Unless you’ve put some work in, almost no database driver will gracefully handle the disappearance of a database server and then its re-appearance some time later. If the restore in your test environment is the first time you’ve tried this, you may find that you need to manually restart services, even after the database re-appears on the network.

The solution will vary depending on the database client being used, but often it’s a case of catching an exception, or changing some options when you establish the connection.

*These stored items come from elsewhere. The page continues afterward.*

@[simp] theorem callIf_flags (c : Bool) (adr : Word) (s : State) :
    (callIf c adr s).flags = s.flags := by cases c <;> rfl
@[simp] theorem callIf_inte (c : Bool) (adr : Word) (s : State) : (callIf c adr s).inte = s.inte := by cases c <;> rfl
@[simp] theorem callIf_halted (c : Bool) (adr : Word) (s : State) :
    (callIf c adr s).halted = s.halted := by cases c <;> rfl
@[simp] theorem callIf_cyc (c : Bool) (adr : Word) (s : State) : (callIf c adr s).cyc = s.cyc := by cases c <;> rfl
@[simp] theorem callIf_inPorts (c : Bool) (adr : Word) (s : State) :
    (callIf c adr s).inPorts = s.inPorts := by cases c <;> rfl
@[simp] theorem callIf_outPorts (c : Bool) (adr : Word) (s : State) :
    (callIf c adr s).outPorts = s.outPorts := by cases c <;> rfl
@[simp] theorem callIf_params (c : Bool) (adr : Word) (s : State) :
    (callIf c adr s).params = s.params := by cases c <;> rfl

@[simp] theorem returnIf_flags (c : Bool) (s : State) : (returnIf c s).flags = s.flags := by cases c <;> rfl
@[simp] theorem returnIf_inte (c : Bool) (s : State) : (returnIf c s).inte = s.inte := by cases c <;> rfl
@[simp] theorem returnIf_halted (c : Bool) (s : State) : (returnIf c s).halted = s.halted := by cases c <;> rfl
@[simp] theorem returnIf_cyc (c : Bool) (s : State) : (returnIf c s).cyc = s.cyc := by cases c <;> rfl
@[simp] theorem returnIf_mem (c : Bool) (s : State) : (returnIf c s).mem = s.mem := by cases c <;> rfl
@[simp] theorem returnIf_inPorts (c : Bool) (s : State) : (returnIf c s).inPorts = s.inPorts := by cases c <;> rfl
@[simp] theorem returnIf_outPorts (c : Bool) (s : State) : (returnIf c s).outPorts = s.outPorts := by cases c <;> rfl
@[simp] theorem returnIf_params (c : Bool) (s : State) : (returnIf c s).params = s.params := by cases c <;> rfl

/-! ## What an instruction leaves unchanged -/

/-- The flags before and after an instruction of a flag class (10_state.md R22). -/
def FlagsWithin (c : FlagClass) (f g : Flags) : Prop :=
  match c with
  | .none => g = f
  | .carryOnly => g = { f with cy := g.cy }
  | .allButCarry => g.cy = f.cy
  | .all => True

/-- What `i` leaves unchanged by the lists of writers (10_state.md R16, R17, R22, R28 to R31; 20_memory.md R61). -/
structure KeepsUnlisted (i : Instr) (s t : State) : Prop where
  flags : FlagsWithin (writesOf i).flags s.flags t.flags
  sp : (writesOf i).sp = false → t.sp = s.sp
  pc : (writesOf i).pc = false → t.pc = s.pc
  mem : (writesOf i).mem = false → t.mem = s.mem
  ports : (∀ n, i ≠ .out n) → t.inPorts = s.inPorts ∧ t.outPorts = s.outPorts
  inte : i ≠ .ei → i ≠ .di → t.inte = s.inte
  halted : i ≠ .hlt → t.halted = s.halted
  cyc : t.cyc = s.cyc
  params : t.params = s.params

/-- A write to the pair or to SP that a code selects reaches SP for code 3 alone (10_state.md R14, R17). -/
@[simp] theorem pairSpSet_sp (p : PairSp) (v : Word) (s : State) :
    (pairSpSet p v s).sp = if p = .sp then v else s.sp := by cases p <;> rfl

@[simp] theorem incFlags_cy (v : Byte) (f : Flags) : (incFlags v f).cy = f.cy := rfl
@[simp] theorem decFlags_cy (v : Byte) (f : Flags) : (decFlags v f).cy = f.cy := rfl

/-- Every instruction completes and writes nothing outside the spec's lists. Each meaning is made of the named updates,
so the lemmas for their fields settle each clause. -/
theorem exec_keepsUnlisted (i : Instr) (s : State) : ∃ t, exec i s = .next t ∧ KeepsUnlisted i s t := by
  cases i
  all_goals
    refine ⟨_, rfl, ?_⟩
    constructor <;> simp +contextual [writesOf, noSideEffect, FlagsWithin]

By making your applications reconnect to the database with no manual input, you are again fixing a problem that will eventually occur in production – a much more stressful time for it to be diagnosed and fixed.

Summary

Testing your database backups by restoring them automatically and regularly in your test environments is a great way to battle-harden your backups and applications and to make sure that your test environment looks like the real production environment.


If you’ve liked what you’ve read, why not head over to our jobs page? We’re looking for a Systems Engineer to add more touches like these to our infrastructure.

2 thoughts on “Testing your database backups: the test environment database refresh pattern

  1. Logical backups are the very last resort in my opinion.

    – lag slaves
    – slaves
    – filesystem backups
    – logical backups / dumps

    Nobody wants to be that guy restoring a nightly backup 23 hours after the last dump.

  2. Completely agree, backups are a last resort for production recoveries. Replication is our first line. I still feel better for knowing that our last line of defence is tested though.

    The lag slaves isn’t something I’ve done, but definitely worth looking at. Is it something that you’ve used for test environment refreshes?

    I think filesystem vs. logical dumps is a speed vs. convenience tradeoff. On MySQL, our dataset is larger and xtrabackup deals with untangling the master/slave replication details from the backup, so we use filesystem + logs.

    Our MongoDB dataset is tiny and dumping and restoring takes a few minutes; it was actually quicker than restoring snapshots for us. Plus it avoids any complexity around restoring into a replica set in staging.